Backtracking algorithms are a class of algorithms designed to enumerate over a large number of possible solutions, searching for all combinations that satisfy a certain set of constraints.
In many cases, backtracking problems are easily recognizable: whenever a problem asks for one or more possible combinations of x such that all combinations satisfy some set of constraints, then it is probably a backtracking problem.
Backtracking solutions tend to have a similar structure and the process one can use to arrive at the solutions share a similar structure as well.
This article will detail the process one can use to approach backtracking problems, from problem-description to naive solution to optimized solution. I emphasize intuitive understanding over formality and readability over clever optimization strategies, so even the "optimized" solutions presented here, although much better than the naive ones, may not be as fast as possible. I’ll run through two different backtracking problems from LeetCode to demonstrate this problem-solving process in action.

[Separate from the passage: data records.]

-- ==== Sys2Proof/Tests/Slice0.lean ====
section
/-! SUPPORT. Own tests: the smoke of the checks, one written-out code for every constructor, one step on small states with
the values of 95_test_vectors.md, and a witness for the hypotheses of every obligation that has some. -/

open Sys2Proof Sys2Proof.Machine

namespace Sys2Proof.Tests

/-! ## WellFormed: an ill-formed term for each check (41_framer_commands.md R146) -/

theorem test_wf_minutes_60 : (Instr.render 60 0 false).wellFormed = false := by decide
theorem test_wf_seconds_60 : (Instr.render 0 60 true).wellFormed = false := by decide
theorem test_wf_59_59 : (Instr.render 59 59 true).wellFormed = true := by decide

/-! ## Decoding: every constructor from a code written out from 30_encoding.md R95, R100, R102, R103, R105 -/

theorem test_decode_start : decodeTableWord 16 0b0010000000000000 = some .start := by decide
theorem test_decode_stop : decodeTableWord 16 0b0100000000000000 = some .stop := by decide
theorem test_decode_wrbyte : decodeTableWord 16 0b0110000010001111 = some (.wrbyte 0b10001111) := by decide
theorem test_decode_sendframe : decodeTableWord 16 0b1000000001000000 = some (.sendframe 0b01000000) := by decide
theorem test_decode_render : decodeTableWord 16 0b1011001100100010 = some (.render 12 34 true) := by decide
theorem test_decode_render_last : decodeTableWord 16 0b1010111011111011 = some (.render 59 59 false) := by decide
theorem test_decode_scan : decodeTableWord 16 0b1100000000000000 = some .scan := by decide
theorem test_decode_busDataAutoinc : decodeTableWord 8 0b01000000 = some .busDataAutoinc := by decide
theorem test_decode_busAddr0 : decodeTableWord 8 0b11000000 = some .busAddr0 := by decide
theorem test_decode_busDisplayOn : decodeTableWord 8 0b10001111 = some .busDisplayOn := by decide
theorem test_decode_seg0 : decodeTableWord 8 0b00111111 = some .seg0 := by decide
theorem test_decode_seg1 : decodeTableWord 8 0b00000110 = some .seg1 := by decide
theorem test_decode_seg2 : decodeTableWord 8 0b01011011 = some .seg2 := by decide
theorem test_decode_seg3 : decodeTableWord 8 0b01001111 = some .seg3 := by decide
theorem test_decode_seg4 : decodeTableWord 8 0b01100110 = some .seg4 := by decide
theorem test_decode_seg5 : decodeTableWord 8 0b01101101 = some .seg5 := by decide
theorem test_decode_seg6 : decodeTableWord 8 0b01111101 = some .seg6 := by decide
theorem test_decode_seg7 : decodeTableWord 8 0b00000111 = some .seg7 := by decide
theorem test_decode_seg8 : decodeTableWord 8 0b01111111 = some .seg8 := by decide
theorem test_decode_seg9 : decodeTableWord 8 0b01101111 = some .seg9 := by decide
theorem test_decode_colonBit : decodeTableWord 8 0b10000000 = some (.colonBit 0) := by decide
theorem test_decode_colonBit_seg4 : decodeTableWord 8 0b11100110 = some (.colonBit 0b1100110) := by decide
theorem test_decode_key1 : decodeTableWord 8 0b00110001 = some .key1 := by decide
theorem test_decode_key2 : decodeTableWord 8 0b00110010 = some .key2 := by decide
theorem test_decode_key3 : decodeTableWord 8 0b00110011 = some .key3 := by decide
theorem test_decode_keyA : decodeTableWord 8 0b01000001 = some .keyA := by decide
theorem test_decode_key4 : decodeTableWord 8 0b00110100 = some .key4 := by decide
theorem test_decode_key5 : decodeTableWord 8 0b00110101 = some .key5 := by decide
theorem test_decode_key6 : decodeTableWord 8 0b00110110 = some .key6 := by decide
theorem test_decode_keyB : decodeTableWord 8 0b01000010 = some .keyB := by decide
theorem test_decode_key7 : decodeTableWord 8 0b00110111 = some .key7 := by decide
theorem test_decode_key8 : decodeTableWord 8 0b00111000 = some .key8 := by decide
theorem test_decode_key9 : decodeTableWord 8 0b00111001 = some .key9 := by decide
theorem test_decode_keyC : decodeTableWord 8 0b01000011 = some .keyC := by decide
theorem test_decode_keyStar : decodeTableWord 8 0b00101010 = some .keyStar := by decide
theorem test_decode_key0 : decodeTableWord 8 0b00110000 = some .key0 := by decide
theorem test_decode_keyHash : decodeTableWord 8 0b00100011 = some .keyHash := by decide
theorem test_decode_keyD : decodeTableWord 8 0b01000100 = some .keyD := by decide
theorem test_decode_keyNone : decodeTableWord 8 0b00000000 = some .keyNone := by decide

The problem-solving process for backtracking problems is as follows:
- Solve a simple version of the problem manually
- Identify end-of-path conditions & dead-ends
- Identify success-cases
- Generate a naive algorithm to explore all possible combinations
- Optimize by avoiding combinations that will lead to dead-ends
Backtracking algorithms have a recursive, as well as an iterative, component to them.

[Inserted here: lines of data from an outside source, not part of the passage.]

@[simp] theorem withEngine_store : (s.withEngine e).store = s.store := rfl
@[simp] theorem withEngine_literalStart : (s.withEngine e).literalStart = s.literalStart := rfl
@[simp] theorem withEngine_engine : (s.withEngine e).engine = e := rfl
@[simp] theorem withEngine_file : (s.withEngine e).file = s.file := rfl
@[simp] theorem withEngine_buf : (s.withEngine e).buf = s.buf := rfl
@[simp] theorem withEngine_container : (s.withEngine e).container = s.container := rfl

@[simp] theorem withBuf_store : (s.withBuf m).store = s.store := rfl
@[simp] theorem withBuf_literalStart : (s.withBuf m).literalStart = s.literalStart := rfl
@[simp] theorem withBuf_engine : (s.withBuf m).engine = s.engine := rfl
@[simp] theorem withBuf_file : (s.withBuf m).file = s.file := rfl
@[simp] theorem withBuf_buf : (s.withBuf m).buf = m := rfl
@[simp] theorem withBuf_container : (s.withBuf m).container = s.container := rfl

@[simp] theorem withContainer_store : (s.withContainer c).store = s.store := rfl
@[simp] theorem withContainer_literalStart : (s.withContainer c).literalStart = s.literalStart := rfl
@[simp] theorem withContainer_engine : (s.withContainer c).engine = s.engine := rfl
@[simp] theorem withContainer_file : (s.withContainer c).file = s.file := rfl
@[simp] theorem withContainer_buf : (s.withContainer c).buf = s.buf := rfl
@[simp] theorem withContainer_container : (s.withContainer c).container = c := rfl

@[simp] theorem withEngine_withEngine (e' : Engine) : (s.withEngine e).withEngine e' = s.withEngine e' := rfl

@[simp] theorem raise_store (st : Status) : (s.raise st).store = s.store := rfl
@[simp] theorem raise_literalStart (st : Status) : (s.raise st).literalStart = s.literalStart := rfl
@[simp] theorem raise_engine (st : Status) : (s.raise st).engine = s.engine.takeFault st := rfl
@[simp] theorem raise_file (st : Status) : (s.raise st).file = s.file := rfl
@[simp] theorem raise_buf (st : Status) : (s.raise st).buf = s.buf := rfl
@[simp] theorem raise_container (st : Status) : (s.raise st).container = s.container := rfl

end States

section Engines

variable (e : Engine) (r : BitReader) (a : Word) (p n : Nat) (ph : Phase) (st : Status)

@[simp] theorem withReader_br : (e.withReader r).br = r := rfl
@[simp] theorem withReader_acc : (e.withReader r).acc = e.acc := rfl
@[simp] theorem withReader_pendingBits : (e.withReader r).pendingBits = e.pendingBits := rfl
@[simp] theorem withReader_tableSel : (e.withReader r).tableSel = e.tableSel := rfl
@[simp] theorem withReader_offsetShift : (e.withReader r).offsetShift = e.offsetShift := rfl
@[simp] theorem withReader_unpackInfoByteLength : (e.withReader r).unpackInfoByteLength = e.unpackInfoByteLength := rfl
@[simp] theorem withReader_logicalCapacity : (e.withReader r).logicalCapacity = e.logicalCapacity := rfl
@[simp] theorem withReader_written : (e.withReader r).written = e.written := rfl
@[simp] theorem withReader_inPtr : (e.withReader r).inPtr = e.inPtr := rfl
@[simp] theorem withReader_inBase : (e.withReader r).inBase = e.inBase := rfl
@[simp] theorem withReader_inLen : (e.withReader r).inLen = e.inLen := rfl
@[simp] theorem withReader_windowBase : (e.withReader r).windowBase = e.windowBase := rfl
@[simp] theorem withReader_windowCapacity : (e.withReader r).windowCapacity = e.windowCapacity := rfl
@[simp] theorem withReader_phase : (e.withReader r).phase = e.phase := rfl
@[simp] theorem withReader_status : (e.withReader r).status = e.status := rfl

@[simp] theorem withAcc_br : (e.withAcc a p).br = e.br := rfl
@[simp] theorem withAcc_acc : (e.withAcc a p).acc = a := rfl
@[simp] theorem withAcc_pendingBits : (e.withAcc a p).pendingBits = p := rfl
@[simp] theorem withAcc_tableSel : (e.withAcc a p).tableSel = e.tableSel := rfl
@[simp] theorem withAcc_offsetShift : (e.withAcc a p).offsetShift = e.offsetShift := rfl
@[simp] theorem withAcc_unpackInfoByteLength : (e.withAcc a p).unpackInfoByteLength = e.unpackInfoByteLength := rfl
@[simp] theorem withAcc_logicalCapacity : (e.withAcc a p).logicalCapacity = e.logicalCapacity := rfl
@[simp] theorem withAcc_written : (e.withAcc a p).written = e.written := rfl
@[simp] theorem withAcc_inPtr : (e.withAcc a p).inPtr = e.inPtr := rfl
@[simp] theorem withAcc_inBase : (e.withAcc a p).inBase = e.inBase := rfl
@[simp] theorem withAcc_inLen : (e.withAcc a p).inLen = e.inLen := rfl
@[simp] theorem withAcc_windowBase : (e.withAcc a p).windowBase = e.windowBase := rfl
@[simp] theorem withAcc_windowCapacity : (e.withAcc a p).windowCapacity = e.windowCapacity := rfl
@[simp] theorem withAcc_phase : (e.withAcc a p).phase = e.phase := rfl
@[simp] theorem withAcc_status : (e.withAcc a p).status = e.status := rfl

@[simp] theorem withPhase_br : (e.withPhase ph).br = e.br := rfl
@[simp] theorem withPhase_acc : (e.withPhase ph).acc = e.acc := rfl
@[simp] theorem withPhase_pendingBits : (e.withPhase ph).pendingBits = e.pendingBits := rfl
@[simp] theorem withPhase_tableSel : (e.withPhase ph).tableSel = e.tableSel := rfl
@[simp] theorem withPhase_offsetShift : (e.withPhase ph).offsetShift = e.offsetShift := rfl
@[simp] theorem withPhase_unpackInfoByteLength : (e.withPhase ph).unpackInfoByteLength = e.unpackInfoByteLength := rfl
@[simp] theorem withPhase_logicalCapacity : (e.withPhase ph).logicalCapacity = e.logicalCapacity := rfl
@[simp] theorem withPhase_written : (e.withPhase ph).written = e.written := rfl
@[simp] theorem withPhase_inPtr : (e.withPhase ph).inPtr = e.inPtr := rfl
@[simp] theorem withPhase_inBase : (e.withPhase ph).inBase = e.inBase := rfl
@[simp] theorem withPhase_inLen : (e.withPhase ph).inLen = e.inLen := rfl
@[simp] theorem withPhase_windowBase : (e.withPhase ph).windowBase = e.windowBase := rfl
@[simp] theorem withPhase_windowCapacity : (e.withPhase ph).windowCapacity = e.windowCapacity := rfl
@[simp] theorem withPhase_phase : (e.withPhase ph).phase = ph := rfl
@[simp] theorem withPhase_status : (e.withPhase ph).status = e.status := rfl

@[simp] theorem advanceOut_br : (e.advanceOut n).br = e.br := rfl
@[simp] theorem advanceOut_acc : (e.advanceOut n).acc = e.acc := rfl
@[simp] theorem advanceOut_pendingBits : (e.advanceOut n).pendingBits = e.pendingBits := rfl
@[simp] theorem advanceOut_tableSel : (e.advanceOut n).tableSel = e.tableSel := rfl
@[simp] theorem advanceOut_offsetShift : (e.advanceOut n).offsetShift = e.offsetShift := rfl
@[simp] theorem advanceOut_unpackInfoByteLength : (e.advanceOut n).unpackInfoByteLength = e.unpackInfoByteLength := rfl
@[simp] theorem advanceOut_logicalCapacity : (e.advanceOut n).logicalCapacity = e.logicalCapacity := rfl
@[simp] theorem advanceOut_written : (e.advanceOut n).written = e.written + n := rfl
@[simp] theorem advanceOut_inPtr : (e.advanceOut n).inPtr = e.inPtr := rfl
@[simp] theorem advanceOut_inBase : (e.advanceOut n).inBase = e.inBase := rfl
@[simp] theorem advanceOut_inLen : (e.advanceOut n).inLen = e.inLen := rfl
@[simp] theorem advanceOut_windowBase : (e.advanceOut n).windowBase = e.windowBase := rfl
@[simp] theorem advanceOut_windowCapacity : (e.advanceOut n).windowCapacity = e.windowCapacity := rfl
@[simp] theorem advanceOut_phase : (e.advanceOut n).phase = e.phase := rfl
@[simp] theorem advanceOut_status : (e.advanceOut n).status = e.status := rfl

@[simp] theorem advanceIn_br : (e.advanceIn n).br = e.br := rfl
@[simp] theorem advanceIn_acc : (e.advanceIn n).acc = e.acc := rfl
@[simp] theorem advanceIn_pendingBits : (e.advanceIn n).pendingBits = e.pendingBits := rfl
@[simp] theorem advanceIn_tableSel : (e.advanceIn n).tableSel = e.tableSel := rfl
@[simp] theorem advanceIn_offsetShift : (e.advanceIn n).offsetShift = e.offsetShift := rfl
@[simp] theorem advanceIn_unpackInfoByteLength : (e.advanceIn n).unpackInfoByteLength = e.unpackInfoByteLength := rfl
@[simp] theorem advanceIn_logicalCapacity : (e.advanceIn n).logicalCapacity = e.logicalCapacity := rfl
@[simp] theorem advanceIn_written : (e.advanceIn n).written = e.written := rfl
@[simp] theorem advanceIn_inPtr : (e.advanceIn n).inPtr = e.inPtr + n := rfl
@[simp] theorem advanceIn_inBase : (e.advanceIn n).inBase = e.inBase := rfl
@[simp] theorem advanceIn_inLen : (e.advanceIn n).inLen = e.inLen := rfl
@[simp] theorem advanceIn_windowBase : (e.advanceIn n).windowBase = e.windowBase := rfl
@[simp] theorem advanceIn_windowCapacity : (e.advanceIn n).windowCapacity = e.windowCapacity := rfl
@[simp] theorem advanceIn_phase : (e.advanceIn n).phase = e.phase := rfl
@[simp] theorem advanceIn_status : (e.advanceIn n).status = e.status := rfl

A simple backtracking problem is: “Find all permutations of elements in an array”. A permutation of a collection is a specific arrangement of all elements in that collection. A permutation of
Finding all permutations of
[4,5,6] involves finding all permutations that start with 4, then all permutations that start with 5, then all permutations that start with 6.
Finding all permutations that start with 4 involves finding all permutations that start with 4, 5 and then all permutations that start with 4, 6. If the array was
[4,5,6,7] then finding all permutations that start with 4 would involve all that start with 4, 5, all that start with 4, 6, and all that start with 4, 7.

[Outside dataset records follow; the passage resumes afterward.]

-- ==== Sys2Proof/Tests/Slice0.lean ====
section
/-! SUPPORT. Tests: expected values from 95_test_vectors.md and from words written out by hand, and for
each obligation with hypotheses a theorem whose name begins `witness_` that meets them all. -/

namespace Sys2Proof.Tests

open Sys2Proof Sys2Proof.Machine

set_option Elab.async false

/-! ### Helpers -/

/-- An outcome is a next state with the given property. -/
def answers (p : State → Bool) : Host.Outcome State Fault Refusal → Bool
  | .next t => p t
  | .fault _ => false
  | .refused _ => false

theorem next_of_answers {p : State → Bool} {o : Host.Outcome State Fault Refusal}
    (h : answers p o = true) : ∃ t, o = .next t ∧ p t = true := by
  cases o with
  | next t => exact ⟨t, rfl, h⟩
  | fault f => cases h
  | refused r => cases h

/-- The command a state decodes, with the given property. -/
def fetches (p : Instr → Bool) (s : State) : Bool :=
  match fetch s with
  | .ok i => p i
  | .error _ => false

theorem instr_of_fetches {p : Instr → Bool} {s : State} (h : fetches p s = true) :
    ∃ i, fetch s = .ok i ∧ p i = true := by
  unfold fetches at h
  split at h
  · next i hi => exact ⟨i, hi, h⟩
  · cases h

/-- The state after at most `n` steps; a stop keeps the state. -/
def after : Nat → State → State
  | 0, s => s
  | n + 1, s =>
    match step s with
    | .next t => after n t
    | .fault _ => s
    | .refused _ => s

/-- The machine with EXCAT and the default LITERAL_START, a file that is one block, and a window of the
given capacity, before its START. -/
def beforeStart (block : List Byte) (window : Nat) : State :=
  { State.powerUp excat [] with
    file := FileImage.ofBytes block
    container :=
      { phase := .decoding
        totalUncompressedSize := window
        blocks := [{ start := 0, stop := block.length }]
        blockIndex := 0
        writeCursor := 0 } }

/-- The launch of that block. -/
def launchOfBlock (block : List Byte) (window : Nat) : Launch :=
  { inBase := 0, inLen := block.length, windowBase := 0, windowCapacity := window }

/-- That machine after START. -/
def started (block : List Byte) (window : Nat) : State :=
  (beforeStart block window).withEngine
    (Engine.started (launchOfBlock block window)
      (((beforeStart block window).withEngine
        ((beforeStart block window).engine.launched (launchOfBlock block window))).fetchWord 0))

/-- The block of program P1 (95_test_vectors.md section 3). -/
def p1 : List Byte := [0x04, 0x00, 0xFC, 0x3F, 0, 0, 0, 0, 0x44, 0x41, 0x54, 0x41]

/-- The block of program P2. -/
def p2 : List Byte := [0x04, 0x00, 0xFA, 0x3F, 0xA0, 0x21, 0x00, 0x00, 0xAB]

/-- The block of program P3. -/
def p3 : List Byte := [0x04, 0x00, 0xF6, 0x3F, 0x71, 0xD1, 0x11, 0x08, 0x41, 0x42, 0x78, 0x79, 0x7A]

/-- The block of V-RAW-4, whose first command is a RAW past the block's end. -/
def rawTruncated : List Byte := [0x04, 0x00, 0xF8, 0x3F, 0x44, 0, 0, 0, 0x58, 0x59]

/-- The block of V-RAW-4 with one more literal byte: its RAW completes. -/
def rawComplete : List Byte := rawTruncated ++ [0x5A]

/-- The block of V-MA-4, whose first command is a MATCH that reads before the window. -/
def matchBad : List Byte := [0x04, 0x00, 0xFD, 0x3F, 0x14, 0, 0, 0]

/-- At its first DECODE: the LIT of P1. -/
def litState : State := after 2 (started p1 4)

/-- At the DECODE of P2's MATCH. -/
def matchState : State := after 4 (started p2 6)

/-- At the DECODE of P2's RAW, the block full. -/
def fullState : State := after 5 (started p2 6)

/-- At the DECODE of a RAW that copies three bytes. -/
def rawState : State := after 2 (started rawComplete 8)

/-- At the first DECODE of a block whose literal cursor starts past its end. -/
def pastEndState : State := after 2 (started [0x09, 0, 0xFC, 0x3F, 0, 0, 0, 0] 4)

/-- A state with another count of consumed bits. -/
def withPending (n : Nat) (s : State) : State := s.setPending n

/-- EXCAT's entry `k`. -/
def ex (k : Nat) : CodeTableEntry := excatEntries.getD k (excatEntry 0 0 .copyLiteralByte 0 0 0 0)

/-- The header of the spec's file fixtures with a total and an offset table (95_test_vectors.md F1). -/
def header (total : Nat) (table : List Nat) : List Byte :=
  [0x05, 0, 0x10, 0] ++ signatureBytes ++ leBytes 4 total ++ [0x03, 0, 0, 0] ++ table.flatMap (leBytes 4)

A pattern is starting to emerge from this tedious description: For each element i in the array of length n, we are going to find all permutations of the array of remaining elements (with length n-1), append those permutations to an array in which i is at the beginning, and place that permutation in the final result.
This description screams recursion: we are iterating over a collection of elements and, for each element, we are doing the same thing with a slightly smaller data set.
Applying the Process
So, let’s look at the permutations problem on LeetCode.
Step 1: Solve it manually
The first step to approaching this problem is to solve a simple version by hand. Luckily, the example is simple, so I’ll just draw out how I’d generate these solutions.
First, I’d start with 1:
Since I know that a permutation of a collection cannot hold duplicate elements, and since I’m starting with all permutations that begin with 1, I know that whenever I run into a 1, I’ve encountered a possibility that isn’t allowed: a “dead-end”.
When I add a 2 to the permutation I’m building up, I’m then searching for all permutations that begin with
[1,2]. Therefore, adding both another 1 or another 2 represent a dead-end.
Since I know that a permutation of a collection is the same size as the original collection, where the elements are in a different order, I know that once I’ve found 3 elements, where all elements are different, I’ve found a possibility that should be included in the solution: a “success-case”.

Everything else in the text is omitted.